- Theatrical release poster
- Directed by: Jayanth C. Paranjee
- Written by: Paruchuri Brothers (dialogues)
- Screenplay by: Jayanth C. Paranjee
- Story by: Deena Raj
- Produced by: Kolla Ashok Kumar
- Starring: Prabhas Sridevi Vijaykumar
- Cinematography: Jawahar Reddy
- Edited by: Marthand K. Venkatesh
- Music by: R. P. Patnaik
- Production company: Sri Lakshmi Venkateswara Art Creations
- Release date: 11 November 2002;
- Running time: 164 minutes
- Country: India
- Language: Telugu

= Eeswar =

2002 Telugu film directed by Jayanth C. Paranjee

Eeswar is a 2002 Indian Telugu-language action drama film directed by Jayanth C. Paranjee, starring debutant Prabhas and Sridevi Vijaykumar. Siva Krishna and Revathi played supporting roles. It marked the debut of Prabhas, nephew of popular Telugu actor Krishnam Raju. Despite opening to mixed reviews from critics and general audiences, it emerged as an average grosser at the box office. It was re-released in 4K on June 13, 2026.

==Cast==

- Prabhas as Eeswar
- Sridevi Vijaykumar as Indu
- Dheeraj Krishna Nori as Desi Dheeraj
- Revathi as Eeswar's stepmother
- Ravikanth
- Hanumanthu
- N. Hari Krishna
- Siva Krishna as Eeshwar's father
- Kolla Ashok Kumar as Indu's father
- Abhinaya Krishna as Eeswar's friend
- Brahmanandam as Priest
- Allari Subhashini
- Pavala Syamala
- C Kalyan as Police Officer
- Krishna as GK
- Rambabu

== Production ==
The film marked the debut of Prabhas and lead debut of Sridevi Vijayakumar, who previously worked as a child actress. This is the fastest film that Jayanth C. Paranjee made and the production was completed in 45 days. Hanumanthu, N. Hari Krishna, and Rambabu were cast in the film after Paranjee met them at a cultural festival.

==Soundtrack==

The music was composed by R. P. Patnaik. All songs were written by Sirivennela Seetharama Sastry. Music was released by Aditya Music company. In an audio review, Sreya Sunil of Idlebrain.com, wrote "While most of the tunes can be termed as above average, some songs stand out mainly because of Sirivennela's lyrics that convey a lot of emotions in simple words".

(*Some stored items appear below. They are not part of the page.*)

/-! ### memRead -/

@[simp] theorem State.memRead_params (c a lag : Nat) : (s.memRead c a lag).params = s.params := rfl
@[simp] theorem State.memRead_platform (c a lag : Nat) : (s.memRead c a lag).platform = s.platform := rfl
@[simp] theorem State.memRead_en (c a lag : Nat) : (s.memRead c a lag).en = s.en := rfl
@[simp] theorem State.memRead_cfgErr (c a lag : Nat) : (s.memRead c a lag).cfgErr = s.cfgErr := rfl
@[simp] theorem State.memRead_lockViol (c a lag : Nat) : (s.memRead c a lag).lockViol = s.lockViol := rfl
@[simp] theorem State.memRead_base (c a lag : Nat) : (s.memRead c a lag).base = s.base := rfl
@[simp] theorem State.memRead_slots (c a lag : Nat) : (s.memRead c a lag).slots = s.slots := rfl
@[simp] theorem State.memRead_probes (c a lag : Nat) : (s.memRead c a lag).probes = s.probes := rfl
@[simp] theorem State.memRead_seed (c a lag : Nat) : (s.memRead c a lag).seed = s.seed := rfl
@[simp] theorem State.memRead_ctxs (c a lag : Nat) : (s.memRead c a lag).ctxs = s.ctxs := rfl
@[simp] theorem State.memRead_inReset (c a lag : Nat) : (s.memRead c a lag).inReset = s.inReset := rfl
@[simp] theorem State.memRead_mem (c a lag : Nat) : (s.memRead c a lag).mem = s.mem := rfl
@[simp] theorem State.memRead_entries (c a lag : Nat) : (s.memRead c a lag).entries = s.entries := rfl
@[simp] theorem State.memRead_writes (c a lag : Nat) : (s.memRead c a lag).writes = s.writes := rfl
@[simp] theorem State.memRead_cleared (c a lag : Nat) : (s.memRead c a lag).cleared = s.cleared := rfl
@[simp] theorem State.memRead_history (c a lag : Nat) : (s.memRead c a lag).history = PortEvent.read c a (s.loadValue c a lag) :: s.history := rfl
@[simp] theorem State.memRead_observed (c a lag : Nat) : (s.memRead c a lag).observed = s.observed := rfl
@[simp] theorem State.memRead_nextId (c a lag : Nat) : (s.memRead c a lag).nextId = s.nextId := rfl
@[simp] theorem State.memRead_hostResp (c a lag : Nat) : (s.memRead c a lag).hostResp = s.hostResp := rfl
@[simp] theorem State.memRead_turn (c a lag : Nat) : (s.memRead c a lag).turn = s.turn := rfl
@[simp] theorem State.memRead_inputs (c a lag : Nat) : (s.memRead c a lag).inputs = s.inputs := rfl

/-! ### hwReset -/

@[simp] theorem State.hwReset_params : s.hwReset.params = s.params := rfl
@[simp] theorem State.hwReset_platform : s.hwReset.platform = s.platform := rfl
@[simp] theorem State.hwReset_en : s.hwReset.en = false := rfl
@[simp] theorem State.hwReset_cfgErr : s.hwReset.cfgErr = false := rfl
@[simp] theorem State.hwReset_lockViol : s.hwReset.lockViol = false := rfl
@[simp] theorem State.hwReset_base : s.hwReset.base = 0#64 := rfl
@[simp] theorem State.hwReset_slots : s.hwReset.slots = 0#64 := rfl
@[simp] theorem State.hwReset_probes : s.hwReset.probes = 0#8 := rfl
@[simp] theorem State.hwReset_seed : s.hwReset.seed = 0#64 := rfl
@[simp] theorem State.hwReset_ctxs : s.hwReset.ctxs = s.ctxs.map fun x => x.hwReset s.params := rfl
@[simp] theorem State.hwReset_inReset : s.hwReset.inReset = true := rfl
@[simp] theorem State.hwReset_mem : s.hwReset.mem = s.mem := rfl
@[simp] theorem State.hwReset_entries : s.hwReset.entries = s.entries := rfl
@[simp] theorem State.hwReset_writes : s.hwReset.writes = s.writes := rfl
@[simp] theorem State.hwReset_cleared : s.hwReset.cleared = s.cleared := rfl
@[simp] theorem State.hwReset_history : s.hwReset.history = s.history := rfl
@[simp] theorem State.hwReset_observed : s.hwReset.observed = s.observed := rfl
@[simp] theorem State.hwReset_nextId : s.hwReset.nextId = s.nextId := rfl
@[simp] theorem State.hwReset_hostResp : s.hwReset.hostResp = s.hostResp := rfl
@[simp] theorem State.hwReset_turn : s.hwReset.turn = s.turn := rfl
@[simp] theorem State.hwReset_inputs : s.hwReset.inputs = s.inputs := rfl

/-! ### Contexts -/

theorem State.ctx_setCtx_same (c : Nat) (x : Ctx) (h : c < s.nctx) : (s.setCtx c x).ctx c = x := by
  simp [State.ctx, State.nctx] at *
  simp [h]

theorem State.ctx_setCtx_ne (c c2 : Nat) (x : Ctx) (h : c2 ≠ c) : (s.setCtx c x).ctx c2 = s.ctx c2 := by
  simp [State.ctx, h.symm]

@[simp] theorem State.nctx_setCtx (c : Nat) (x : Ctx) : (s.setCtx c x).nctx = s.nctx := by
  simp [State.nctx]

/-- A context that exists is one of the list. -/
theorem State.ctx_mem (c : Nat) (h : c < s.nctx) : s.ctx c ∈ s.ctxs := by
  unfold State.nctx at h
  simp only [State.ctx, List.getD_eq_getElem?_getD, List.getElem?_eq_getElem h, Option.getD_some]
  exact List.getElem_mem h

/-- A context that does not exist reads as one after reset. -/
theorem State.ctx_absent (c : Nat) (h : s.nctx ≤ c) : s.ctx c = Ctx.reset s.params := by
  unfold State.nctx at h
  simp [State.ctx, List.getElem?_eq_none h]

/-- Every context of the list has a number. -/
theorem State.exists_ctx (x : Ctx) (h : x ∈ s.ctxs) : ∃ c, c < s.nctx ∧ s.ctx c = x := by
  obtain ⟨c, hc, rfl⟩ := List.getElem_of_mem h
  exact ⟨c, hc, by simp [State.ctx, List.getElem?_eq_getElem hc]⟩

/-- The contexts decide what a context reads as. -/
theorem State.ctx_congr (t : State) (c : Nat) (hp : t.params = s.params) (hc : t.ctxs = s.ctxs) :
    t.ctx c = s.ctx c := by
  simp [State.ctx, hp, hc]

@[simp] theorem Ctx.act_h (x : Ctx) : x.act.h = x.h := rfl
@[simp] theorem Ctx.act_state (x : Ctx) : x.act.state = x.state := rfl
@[simp] theorem Ctx.act_member (x : Ctx) : x.act.member = x.member := rfl
@[simp] theorem Ctx.act_errcode (x : Ctx) : x.act.errcode = x.errcode := rfl
@[simp] theorem Ctx.act_overrun (x : Ctx) : x.act.overrun = x.overrun := rfl
@[simp] theorem Ctx.act_probesDone (x : Ctx) : x.act.probesDone = x.probesDone := rfl
@[simp] theorem Ctx.act_entryPtr (x : Ctx) : x.act.entryPtr = x.entryPtr := rfl
@[simp] theorem Ctx.act_entryLen (x : Ctx) : x.act.entryLen = x.entryLen := rfl
@[simp] theorem Ctx.act_hb (x : Ctx) : x.act.hb = { x.hb with acted := true } := rfl
@[simp] theorem Ctx.saw_hb (x : Ctx) (a n : Nat) :
    (x.saw a n).hb = { x.hb with seen := (a, n) :: x.hb.seen, acted := true } := rfl
@[simp] theorem Ctx.withLane_hb (x : Ctx) (l : Lane) : (x.withLane l).hb = { x.hb with acted := true } := rfl
@[simp] theorem Ctx.toProbe_hb (x : Ctx) (p : Params) (n : Nat) : (x.toProbe p n).hb = x.hb := rfl
@[simp] theorem Ctx.accept_hb (x : Ctx) (op : BitVec 4) (id : Nat) (seen : List Nat) :
    (x.accept op id seen).hb = ⟨id, addNew (union x.hb.carried seen) id, x.hb.carried, [], false⟩ := rfl
@[simp] theorem Ctx.hwReset_hb (x : Ctx) (p : Params) : (x.hwReset p).hb = x.hb := rfl

@[simp] theorem Ctx.finish_none (x : Ctx) : x.finish .none =
    { x with h := { x.h with phase := .none }, state := .done, errcode := .none } := rfl

theorem Ctx.finish_error (x : Ctx) (e : ErrCode) (h : e ≠ .none) : x.finish e =
    { x with h := { x.h with phase := .none }, state := .error, errcode := e, member := false } := by
  simp [Ctx.finish, h]

end Sys2Proof.Machine
end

| No. | Title | Singer(s) | Length |
|---|---|---|---|
| 1. | "Ameerpet" | R. P. Patnaik | 4:30 |
| 2. | "Olammo Olammo" | R. P. Patnaik, Usha | 3:47 |
| 3. | "Gundelo Valava" | Rajesh, Usha | 4:57 |
| 4. | "Dhindhirana" | Rajesh, Usha | 4:30 |
| 5. | "Innallu" | Rajesh, Usha | 4:14 |
| 6. | "Kotaloni Rani" | Usha, Rajesh, Nihal, Lenina, Kousalya | 4:21 |
| 7. | "Thillana (Theme Music)" | R. P. Patnaik | 1:39 |
| Total length: |  |  | 27:58 |

== Reception ==
A critic from Idlebrain.com said that "Over all, it's an average flick and worth watching for all curious people to see how Prabhas fared". A critic from Sify opined that "On the whole Takkari Donga director Jayant C Paranji’s new film Eeswar is lacklustre". Gudipoodi Srihari of The Hindu wrote, "A little more care in streamlining the climax part of the story would have made the drama look sensible and different. The film has been unnecessarily stretched too far and beyond the three-hour limit too".

== Box office ==
The 100 day celebration for the film was held in Guntur.